REQUIRED ACTION:
Please output the section of the listing below that opens with the line containing "theorem RegFile.getV_writeV_other (r" and closes with the line containing "(r.writeS n x).getS k = r.getS k := by", exactly and with nothing else.

DATA:
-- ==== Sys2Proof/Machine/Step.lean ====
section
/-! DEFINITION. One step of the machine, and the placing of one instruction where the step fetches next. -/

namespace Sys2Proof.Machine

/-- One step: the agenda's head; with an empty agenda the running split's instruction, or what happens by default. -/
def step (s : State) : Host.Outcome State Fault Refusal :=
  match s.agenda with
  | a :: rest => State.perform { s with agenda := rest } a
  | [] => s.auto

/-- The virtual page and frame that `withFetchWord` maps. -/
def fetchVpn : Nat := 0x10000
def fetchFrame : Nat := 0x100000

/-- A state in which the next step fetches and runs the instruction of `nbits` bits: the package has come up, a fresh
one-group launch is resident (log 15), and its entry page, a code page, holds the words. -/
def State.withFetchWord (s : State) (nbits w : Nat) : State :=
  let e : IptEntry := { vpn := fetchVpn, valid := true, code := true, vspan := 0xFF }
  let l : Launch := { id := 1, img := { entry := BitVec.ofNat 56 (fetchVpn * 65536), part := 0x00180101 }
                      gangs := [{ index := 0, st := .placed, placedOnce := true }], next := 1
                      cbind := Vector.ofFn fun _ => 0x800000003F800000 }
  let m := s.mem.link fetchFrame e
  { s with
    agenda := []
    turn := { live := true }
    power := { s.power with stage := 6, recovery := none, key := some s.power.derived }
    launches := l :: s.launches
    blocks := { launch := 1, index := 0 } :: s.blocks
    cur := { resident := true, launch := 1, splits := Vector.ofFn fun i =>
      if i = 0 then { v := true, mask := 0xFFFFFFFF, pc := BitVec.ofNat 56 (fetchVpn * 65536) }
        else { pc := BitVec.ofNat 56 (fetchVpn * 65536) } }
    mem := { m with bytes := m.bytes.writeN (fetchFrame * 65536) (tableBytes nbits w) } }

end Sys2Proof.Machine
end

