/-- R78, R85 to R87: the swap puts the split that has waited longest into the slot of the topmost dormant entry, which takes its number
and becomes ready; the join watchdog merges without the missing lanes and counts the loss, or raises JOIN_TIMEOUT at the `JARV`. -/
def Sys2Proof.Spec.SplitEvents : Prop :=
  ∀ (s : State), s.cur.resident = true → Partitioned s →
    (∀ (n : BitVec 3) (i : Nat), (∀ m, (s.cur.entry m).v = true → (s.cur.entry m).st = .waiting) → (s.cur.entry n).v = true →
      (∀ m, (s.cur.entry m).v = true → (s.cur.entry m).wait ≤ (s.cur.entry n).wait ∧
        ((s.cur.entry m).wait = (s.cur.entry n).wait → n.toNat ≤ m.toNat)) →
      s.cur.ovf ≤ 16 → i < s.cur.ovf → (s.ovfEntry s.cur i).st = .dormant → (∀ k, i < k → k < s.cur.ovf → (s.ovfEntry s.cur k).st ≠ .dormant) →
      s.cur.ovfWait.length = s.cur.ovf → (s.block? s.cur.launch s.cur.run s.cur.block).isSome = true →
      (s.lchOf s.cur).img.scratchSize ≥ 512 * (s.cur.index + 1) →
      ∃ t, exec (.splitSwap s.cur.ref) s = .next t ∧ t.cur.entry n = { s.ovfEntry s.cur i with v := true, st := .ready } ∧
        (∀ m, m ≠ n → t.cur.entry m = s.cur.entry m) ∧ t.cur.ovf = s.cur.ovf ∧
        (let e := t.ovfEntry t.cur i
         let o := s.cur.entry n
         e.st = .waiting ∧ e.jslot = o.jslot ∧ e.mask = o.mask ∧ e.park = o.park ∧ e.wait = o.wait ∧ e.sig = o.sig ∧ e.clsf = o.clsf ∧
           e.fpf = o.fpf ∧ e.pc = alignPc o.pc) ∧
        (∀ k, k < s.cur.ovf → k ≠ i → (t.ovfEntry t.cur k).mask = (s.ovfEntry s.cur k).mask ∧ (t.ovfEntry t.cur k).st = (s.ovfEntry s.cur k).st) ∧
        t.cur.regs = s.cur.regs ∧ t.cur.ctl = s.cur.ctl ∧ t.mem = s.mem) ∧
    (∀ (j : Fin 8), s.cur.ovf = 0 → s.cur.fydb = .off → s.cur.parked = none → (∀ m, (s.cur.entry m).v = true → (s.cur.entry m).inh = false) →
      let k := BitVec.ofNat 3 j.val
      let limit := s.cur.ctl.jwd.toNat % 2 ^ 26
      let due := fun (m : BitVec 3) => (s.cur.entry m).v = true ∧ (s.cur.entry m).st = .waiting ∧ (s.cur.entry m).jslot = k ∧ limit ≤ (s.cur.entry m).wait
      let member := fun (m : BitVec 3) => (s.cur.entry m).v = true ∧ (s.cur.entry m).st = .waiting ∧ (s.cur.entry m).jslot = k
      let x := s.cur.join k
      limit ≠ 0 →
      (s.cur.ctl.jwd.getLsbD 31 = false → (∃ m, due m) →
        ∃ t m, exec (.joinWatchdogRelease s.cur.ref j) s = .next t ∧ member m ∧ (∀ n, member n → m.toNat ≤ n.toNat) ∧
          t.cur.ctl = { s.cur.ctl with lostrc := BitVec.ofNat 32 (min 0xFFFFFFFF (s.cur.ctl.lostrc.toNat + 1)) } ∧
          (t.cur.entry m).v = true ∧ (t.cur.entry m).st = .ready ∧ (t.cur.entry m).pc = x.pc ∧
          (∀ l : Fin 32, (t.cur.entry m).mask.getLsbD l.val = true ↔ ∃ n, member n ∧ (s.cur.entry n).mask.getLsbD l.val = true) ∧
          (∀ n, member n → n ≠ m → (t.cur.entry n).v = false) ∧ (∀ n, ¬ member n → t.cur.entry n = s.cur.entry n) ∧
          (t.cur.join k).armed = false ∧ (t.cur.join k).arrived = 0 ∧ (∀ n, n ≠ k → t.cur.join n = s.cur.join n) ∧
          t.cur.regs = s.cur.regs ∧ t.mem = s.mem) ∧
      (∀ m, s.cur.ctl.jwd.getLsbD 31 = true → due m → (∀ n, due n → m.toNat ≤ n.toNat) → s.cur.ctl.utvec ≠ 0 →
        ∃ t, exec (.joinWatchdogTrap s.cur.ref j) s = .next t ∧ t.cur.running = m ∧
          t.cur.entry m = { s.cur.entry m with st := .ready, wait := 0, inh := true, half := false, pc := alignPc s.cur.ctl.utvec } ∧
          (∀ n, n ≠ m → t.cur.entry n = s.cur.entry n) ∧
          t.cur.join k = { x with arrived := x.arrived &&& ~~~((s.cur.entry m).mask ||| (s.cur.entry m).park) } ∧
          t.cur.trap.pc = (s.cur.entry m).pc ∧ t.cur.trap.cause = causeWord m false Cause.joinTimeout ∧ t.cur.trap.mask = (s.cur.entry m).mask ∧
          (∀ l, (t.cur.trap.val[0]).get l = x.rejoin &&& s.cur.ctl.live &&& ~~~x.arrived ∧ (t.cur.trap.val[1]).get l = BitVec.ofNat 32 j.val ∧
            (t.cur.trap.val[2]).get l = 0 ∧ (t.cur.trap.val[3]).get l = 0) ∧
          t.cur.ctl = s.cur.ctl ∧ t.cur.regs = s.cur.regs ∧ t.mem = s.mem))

* * *

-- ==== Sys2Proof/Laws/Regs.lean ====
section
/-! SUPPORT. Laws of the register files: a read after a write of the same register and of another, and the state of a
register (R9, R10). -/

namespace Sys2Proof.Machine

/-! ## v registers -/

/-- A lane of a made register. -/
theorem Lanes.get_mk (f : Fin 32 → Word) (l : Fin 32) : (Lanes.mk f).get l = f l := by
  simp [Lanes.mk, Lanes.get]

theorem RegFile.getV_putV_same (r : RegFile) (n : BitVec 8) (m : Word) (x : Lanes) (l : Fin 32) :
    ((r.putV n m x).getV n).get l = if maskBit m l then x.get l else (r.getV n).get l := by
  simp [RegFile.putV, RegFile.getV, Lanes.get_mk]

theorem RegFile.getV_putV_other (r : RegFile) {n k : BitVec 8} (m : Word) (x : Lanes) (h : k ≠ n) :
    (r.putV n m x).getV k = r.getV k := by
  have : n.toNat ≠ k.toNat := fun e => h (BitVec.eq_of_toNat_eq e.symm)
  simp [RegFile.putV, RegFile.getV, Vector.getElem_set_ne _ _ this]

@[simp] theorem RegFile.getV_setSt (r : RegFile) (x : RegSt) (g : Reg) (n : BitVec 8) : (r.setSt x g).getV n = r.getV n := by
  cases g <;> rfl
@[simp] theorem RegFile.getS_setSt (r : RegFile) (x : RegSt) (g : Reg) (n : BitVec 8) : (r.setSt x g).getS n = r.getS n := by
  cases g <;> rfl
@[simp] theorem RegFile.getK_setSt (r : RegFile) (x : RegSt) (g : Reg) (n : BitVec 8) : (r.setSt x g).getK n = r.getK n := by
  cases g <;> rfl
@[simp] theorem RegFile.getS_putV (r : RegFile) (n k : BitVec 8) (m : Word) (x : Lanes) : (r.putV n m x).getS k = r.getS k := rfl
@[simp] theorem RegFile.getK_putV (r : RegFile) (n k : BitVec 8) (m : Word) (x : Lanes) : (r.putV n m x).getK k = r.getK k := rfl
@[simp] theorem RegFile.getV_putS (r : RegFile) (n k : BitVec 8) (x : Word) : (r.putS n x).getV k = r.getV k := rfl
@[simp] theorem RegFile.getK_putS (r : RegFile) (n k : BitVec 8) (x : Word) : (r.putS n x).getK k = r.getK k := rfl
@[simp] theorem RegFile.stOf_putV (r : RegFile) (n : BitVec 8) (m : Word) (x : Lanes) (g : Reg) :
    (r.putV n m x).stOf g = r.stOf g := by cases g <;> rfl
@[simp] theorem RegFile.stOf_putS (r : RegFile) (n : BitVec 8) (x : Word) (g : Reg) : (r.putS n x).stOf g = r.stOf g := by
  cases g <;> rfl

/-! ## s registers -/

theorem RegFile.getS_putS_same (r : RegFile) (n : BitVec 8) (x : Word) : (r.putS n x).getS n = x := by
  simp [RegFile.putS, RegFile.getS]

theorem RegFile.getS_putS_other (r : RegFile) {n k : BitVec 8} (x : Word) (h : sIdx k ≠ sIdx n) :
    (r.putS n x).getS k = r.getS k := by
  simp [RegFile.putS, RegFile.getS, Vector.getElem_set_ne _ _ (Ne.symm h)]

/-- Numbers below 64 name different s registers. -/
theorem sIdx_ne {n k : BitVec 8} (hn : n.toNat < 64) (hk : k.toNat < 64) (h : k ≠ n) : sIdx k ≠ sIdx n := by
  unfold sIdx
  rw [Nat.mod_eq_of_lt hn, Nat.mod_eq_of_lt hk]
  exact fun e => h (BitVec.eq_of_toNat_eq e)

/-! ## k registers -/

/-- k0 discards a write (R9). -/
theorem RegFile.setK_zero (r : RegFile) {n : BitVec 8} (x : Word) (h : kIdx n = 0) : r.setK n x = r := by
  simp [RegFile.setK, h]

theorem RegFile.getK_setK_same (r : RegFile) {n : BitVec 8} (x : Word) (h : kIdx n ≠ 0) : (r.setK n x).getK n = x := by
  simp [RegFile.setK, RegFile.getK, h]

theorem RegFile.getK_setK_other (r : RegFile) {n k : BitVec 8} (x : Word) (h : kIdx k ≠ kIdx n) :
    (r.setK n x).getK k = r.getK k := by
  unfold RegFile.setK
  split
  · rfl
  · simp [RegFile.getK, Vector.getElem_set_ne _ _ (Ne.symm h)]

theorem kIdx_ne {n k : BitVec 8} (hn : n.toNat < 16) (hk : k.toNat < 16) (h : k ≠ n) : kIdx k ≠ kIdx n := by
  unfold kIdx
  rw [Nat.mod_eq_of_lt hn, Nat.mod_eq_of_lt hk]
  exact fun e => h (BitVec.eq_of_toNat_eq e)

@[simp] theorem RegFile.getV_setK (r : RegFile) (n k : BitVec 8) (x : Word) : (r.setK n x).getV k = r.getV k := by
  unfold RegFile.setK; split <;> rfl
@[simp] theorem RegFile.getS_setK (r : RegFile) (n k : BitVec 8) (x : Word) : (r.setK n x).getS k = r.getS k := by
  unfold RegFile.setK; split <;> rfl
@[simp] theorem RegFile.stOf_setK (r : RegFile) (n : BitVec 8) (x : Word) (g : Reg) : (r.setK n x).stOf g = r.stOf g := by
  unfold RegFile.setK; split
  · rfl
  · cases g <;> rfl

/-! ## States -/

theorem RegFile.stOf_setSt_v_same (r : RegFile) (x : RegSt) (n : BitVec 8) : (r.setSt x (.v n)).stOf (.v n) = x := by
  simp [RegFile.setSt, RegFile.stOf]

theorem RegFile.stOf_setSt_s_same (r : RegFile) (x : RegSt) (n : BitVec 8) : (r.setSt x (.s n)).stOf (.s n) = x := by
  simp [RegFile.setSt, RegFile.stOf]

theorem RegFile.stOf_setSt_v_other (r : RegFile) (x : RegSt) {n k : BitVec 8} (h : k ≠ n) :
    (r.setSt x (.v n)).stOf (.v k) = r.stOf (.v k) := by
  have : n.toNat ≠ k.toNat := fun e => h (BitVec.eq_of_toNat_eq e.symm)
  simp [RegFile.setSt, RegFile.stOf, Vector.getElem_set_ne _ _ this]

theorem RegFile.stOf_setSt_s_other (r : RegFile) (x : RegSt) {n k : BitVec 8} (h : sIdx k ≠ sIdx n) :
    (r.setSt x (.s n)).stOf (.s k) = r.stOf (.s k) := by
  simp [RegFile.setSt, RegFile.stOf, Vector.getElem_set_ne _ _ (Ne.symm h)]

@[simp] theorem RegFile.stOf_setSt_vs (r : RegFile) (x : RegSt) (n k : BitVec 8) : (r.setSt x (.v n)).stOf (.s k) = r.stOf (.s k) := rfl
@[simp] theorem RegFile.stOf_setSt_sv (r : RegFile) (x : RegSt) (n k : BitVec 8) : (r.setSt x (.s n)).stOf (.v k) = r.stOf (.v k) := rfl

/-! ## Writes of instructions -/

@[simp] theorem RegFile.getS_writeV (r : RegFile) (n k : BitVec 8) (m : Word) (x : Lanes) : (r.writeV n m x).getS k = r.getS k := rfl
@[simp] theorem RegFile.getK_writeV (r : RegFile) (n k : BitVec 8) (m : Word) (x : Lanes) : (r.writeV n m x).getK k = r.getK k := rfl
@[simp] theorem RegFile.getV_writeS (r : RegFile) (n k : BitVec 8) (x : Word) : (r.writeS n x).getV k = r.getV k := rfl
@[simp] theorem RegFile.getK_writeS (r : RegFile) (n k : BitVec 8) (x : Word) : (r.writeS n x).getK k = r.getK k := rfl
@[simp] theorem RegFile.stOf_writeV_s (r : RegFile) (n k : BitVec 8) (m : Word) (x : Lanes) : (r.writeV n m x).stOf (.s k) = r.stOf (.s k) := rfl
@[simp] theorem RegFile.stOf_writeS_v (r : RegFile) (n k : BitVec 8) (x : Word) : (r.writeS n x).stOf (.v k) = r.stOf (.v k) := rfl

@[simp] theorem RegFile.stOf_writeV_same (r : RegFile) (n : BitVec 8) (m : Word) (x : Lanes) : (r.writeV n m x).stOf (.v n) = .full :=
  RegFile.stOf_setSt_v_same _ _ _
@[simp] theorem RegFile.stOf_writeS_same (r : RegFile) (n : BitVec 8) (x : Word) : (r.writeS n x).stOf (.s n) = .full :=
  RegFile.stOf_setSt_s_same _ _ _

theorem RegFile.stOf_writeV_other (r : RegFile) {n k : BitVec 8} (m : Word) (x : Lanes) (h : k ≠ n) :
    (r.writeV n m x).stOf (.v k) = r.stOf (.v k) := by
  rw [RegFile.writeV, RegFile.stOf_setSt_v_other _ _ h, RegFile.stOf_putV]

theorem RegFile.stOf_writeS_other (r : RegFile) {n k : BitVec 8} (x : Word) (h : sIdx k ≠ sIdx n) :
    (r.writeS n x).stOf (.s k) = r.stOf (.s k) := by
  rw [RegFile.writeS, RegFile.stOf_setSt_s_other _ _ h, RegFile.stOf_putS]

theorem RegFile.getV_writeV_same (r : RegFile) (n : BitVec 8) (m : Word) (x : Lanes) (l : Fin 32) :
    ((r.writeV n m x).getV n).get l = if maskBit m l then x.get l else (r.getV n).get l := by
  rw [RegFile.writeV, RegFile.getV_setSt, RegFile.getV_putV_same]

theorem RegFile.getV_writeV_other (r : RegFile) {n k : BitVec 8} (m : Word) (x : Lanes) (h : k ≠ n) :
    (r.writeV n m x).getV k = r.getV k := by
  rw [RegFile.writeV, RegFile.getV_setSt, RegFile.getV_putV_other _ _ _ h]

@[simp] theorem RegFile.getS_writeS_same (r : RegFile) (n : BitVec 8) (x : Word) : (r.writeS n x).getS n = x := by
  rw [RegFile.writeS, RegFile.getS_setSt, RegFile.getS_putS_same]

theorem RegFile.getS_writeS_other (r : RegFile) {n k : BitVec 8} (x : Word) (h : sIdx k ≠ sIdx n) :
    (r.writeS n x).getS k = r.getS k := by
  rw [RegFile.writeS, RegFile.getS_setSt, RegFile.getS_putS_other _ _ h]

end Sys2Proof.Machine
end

==

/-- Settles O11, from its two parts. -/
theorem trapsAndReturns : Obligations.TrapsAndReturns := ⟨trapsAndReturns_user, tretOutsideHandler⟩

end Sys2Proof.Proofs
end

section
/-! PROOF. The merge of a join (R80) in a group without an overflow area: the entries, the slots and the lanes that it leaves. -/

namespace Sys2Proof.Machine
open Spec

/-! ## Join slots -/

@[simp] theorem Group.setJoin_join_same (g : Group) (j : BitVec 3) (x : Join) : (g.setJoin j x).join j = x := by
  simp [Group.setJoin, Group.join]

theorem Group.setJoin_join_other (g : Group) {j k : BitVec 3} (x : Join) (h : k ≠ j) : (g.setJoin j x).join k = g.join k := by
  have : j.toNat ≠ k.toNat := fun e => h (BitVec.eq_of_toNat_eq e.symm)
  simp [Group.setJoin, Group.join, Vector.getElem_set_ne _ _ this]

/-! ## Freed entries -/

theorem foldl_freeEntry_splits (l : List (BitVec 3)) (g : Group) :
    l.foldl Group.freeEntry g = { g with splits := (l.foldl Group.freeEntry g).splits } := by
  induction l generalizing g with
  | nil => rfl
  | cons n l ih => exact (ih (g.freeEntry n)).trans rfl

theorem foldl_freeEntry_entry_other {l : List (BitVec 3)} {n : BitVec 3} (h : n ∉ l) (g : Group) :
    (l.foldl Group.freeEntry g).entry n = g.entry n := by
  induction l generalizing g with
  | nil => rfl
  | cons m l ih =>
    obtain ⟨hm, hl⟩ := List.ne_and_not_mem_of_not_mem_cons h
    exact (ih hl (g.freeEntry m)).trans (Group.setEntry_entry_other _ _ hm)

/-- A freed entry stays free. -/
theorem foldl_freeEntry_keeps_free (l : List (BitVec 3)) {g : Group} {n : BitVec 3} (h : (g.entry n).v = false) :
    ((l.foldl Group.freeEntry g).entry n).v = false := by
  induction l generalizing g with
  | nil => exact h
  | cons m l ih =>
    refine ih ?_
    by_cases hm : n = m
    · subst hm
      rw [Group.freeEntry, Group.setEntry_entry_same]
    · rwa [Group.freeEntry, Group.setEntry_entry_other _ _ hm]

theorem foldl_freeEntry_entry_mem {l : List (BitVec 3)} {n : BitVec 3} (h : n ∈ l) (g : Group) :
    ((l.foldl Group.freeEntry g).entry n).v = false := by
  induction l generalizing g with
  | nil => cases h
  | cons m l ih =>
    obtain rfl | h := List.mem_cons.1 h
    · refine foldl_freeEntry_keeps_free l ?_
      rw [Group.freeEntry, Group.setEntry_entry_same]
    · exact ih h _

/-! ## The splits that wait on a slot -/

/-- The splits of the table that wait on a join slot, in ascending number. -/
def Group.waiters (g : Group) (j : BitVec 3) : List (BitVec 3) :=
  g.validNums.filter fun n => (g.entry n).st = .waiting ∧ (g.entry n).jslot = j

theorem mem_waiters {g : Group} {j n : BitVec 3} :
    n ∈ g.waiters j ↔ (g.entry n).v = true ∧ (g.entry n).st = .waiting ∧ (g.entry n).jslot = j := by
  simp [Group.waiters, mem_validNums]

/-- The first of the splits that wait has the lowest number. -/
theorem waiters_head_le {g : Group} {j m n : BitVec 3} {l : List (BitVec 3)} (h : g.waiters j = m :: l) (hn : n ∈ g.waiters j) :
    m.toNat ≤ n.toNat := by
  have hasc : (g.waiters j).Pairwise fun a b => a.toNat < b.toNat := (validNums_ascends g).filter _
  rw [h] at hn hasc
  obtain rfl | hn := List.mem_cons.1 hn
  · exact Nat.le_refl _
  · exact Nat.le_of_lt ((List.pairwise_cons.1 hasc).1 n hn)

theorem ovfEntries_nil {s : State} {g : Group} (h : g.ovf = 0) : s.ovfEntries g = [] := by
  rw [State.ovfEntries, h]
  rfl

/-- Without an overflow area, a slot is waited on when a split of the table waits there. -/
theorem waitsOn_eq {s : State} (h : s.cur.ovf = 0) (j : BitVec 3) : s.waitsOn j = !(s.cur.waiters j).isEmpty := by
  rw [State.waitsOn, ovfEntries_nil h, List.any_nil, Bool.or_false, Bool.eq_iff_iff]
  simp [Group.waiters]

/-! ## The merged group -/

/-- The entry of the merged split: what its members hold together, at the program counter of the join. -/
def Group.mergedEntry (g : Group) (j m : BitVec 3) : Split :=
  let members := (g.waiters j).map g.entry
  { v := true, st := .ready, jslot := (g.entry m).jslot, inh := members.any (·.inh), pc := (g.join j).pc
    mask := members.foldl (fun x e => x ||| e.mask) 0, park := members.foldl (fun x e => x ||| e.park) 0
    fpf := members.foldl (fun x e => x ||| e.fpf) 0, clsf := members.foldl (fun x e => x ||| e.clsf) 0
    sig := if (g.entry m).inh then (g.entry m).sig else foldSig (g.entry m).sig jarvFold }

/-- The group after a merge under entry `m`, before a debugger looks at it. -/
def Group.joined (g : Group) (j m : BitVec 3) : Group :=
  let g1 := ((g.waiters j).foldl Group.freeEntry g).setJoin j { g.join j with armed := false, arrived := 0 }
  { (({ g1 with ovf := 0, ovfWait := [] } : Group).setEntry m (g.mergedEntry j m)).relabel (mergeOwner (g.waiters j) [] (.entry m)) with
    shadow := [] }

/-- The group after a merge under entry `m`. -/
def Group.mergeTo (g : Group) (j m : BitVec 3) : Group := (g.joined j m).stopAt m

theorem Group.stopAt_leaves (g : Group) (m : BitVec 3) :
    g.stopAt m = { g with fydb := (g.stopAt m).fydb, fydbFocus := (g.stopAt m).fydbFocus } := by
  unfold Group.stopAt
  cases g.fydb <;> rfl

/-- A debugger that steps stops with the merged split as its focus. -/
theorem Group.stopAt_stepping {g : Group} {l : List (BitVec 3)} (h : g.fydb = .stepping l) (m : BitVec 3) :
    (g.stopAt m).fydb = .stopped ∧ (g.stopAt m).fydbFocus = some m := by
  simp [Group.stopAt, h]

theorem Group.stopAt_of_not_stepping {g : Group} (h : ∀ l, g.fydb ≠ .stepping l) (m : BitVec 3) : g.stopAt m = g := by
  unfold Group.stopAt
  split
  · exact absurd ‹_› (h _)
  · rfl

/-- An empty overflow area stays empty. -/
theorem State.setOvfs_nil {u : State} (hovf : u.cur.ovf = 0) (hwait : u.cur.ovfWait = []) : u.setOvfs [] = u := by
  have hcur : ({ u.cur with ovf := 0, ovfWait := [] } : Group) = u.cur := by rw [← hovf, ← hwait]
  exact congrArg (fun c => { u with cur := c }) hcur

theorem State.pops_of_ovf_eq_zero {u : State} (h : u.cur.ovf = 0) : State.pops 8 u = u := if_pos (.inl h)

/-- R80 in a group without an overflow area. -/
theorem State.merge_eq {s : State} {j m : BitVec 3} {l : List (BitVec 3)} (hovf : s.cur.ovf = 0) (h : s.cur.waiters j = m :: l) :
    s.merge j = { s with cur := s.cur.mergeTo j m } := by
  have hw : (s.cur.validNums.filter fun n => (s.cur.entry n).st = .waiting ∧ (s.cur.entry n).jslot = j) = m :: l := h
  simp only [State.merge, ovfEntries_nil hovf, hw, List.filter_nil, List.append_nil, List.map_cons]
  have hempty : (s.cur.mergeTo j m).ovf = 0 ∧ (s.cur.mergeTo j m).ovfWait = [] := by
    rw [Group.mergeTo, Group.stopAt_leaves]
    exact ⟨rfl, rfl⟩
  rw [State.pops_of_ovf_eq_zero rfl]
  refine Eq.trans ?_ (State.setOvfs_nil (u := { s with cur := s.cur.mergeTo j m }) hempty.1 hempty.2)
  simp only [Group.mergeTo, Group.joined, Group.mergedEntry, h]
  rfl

TASK RESPONSE:
theorem RegFile.getV_writeV_other (r : RegFile) {n k : BitVec 8} (m : Word) (x : Lanes) (h : k ≠ n) :
    (r.writeV n m x).getV k = r.getV k := by
  rw [RegFile.writeV, RegFile.getV_setSt, RegFile.getV_putV_other _ _ _ h]

@[simp] theorem RegFile.getS_writeS_same (r : RegFile) (n : BitVec 8) (x : Word) : (r.writeS n x).getS n = x := by
  rw [RegFile.writeS, RegFile.getS_setSt, RegFile.getS_putS_same]

theorem RegFile.getS_writeS_other (r : RegFile) {n k : BitVec 8} (x : Word) (h : sIdx k ≠ sIdx n) :
    (r.writeS n x).getS k = r.getS k := by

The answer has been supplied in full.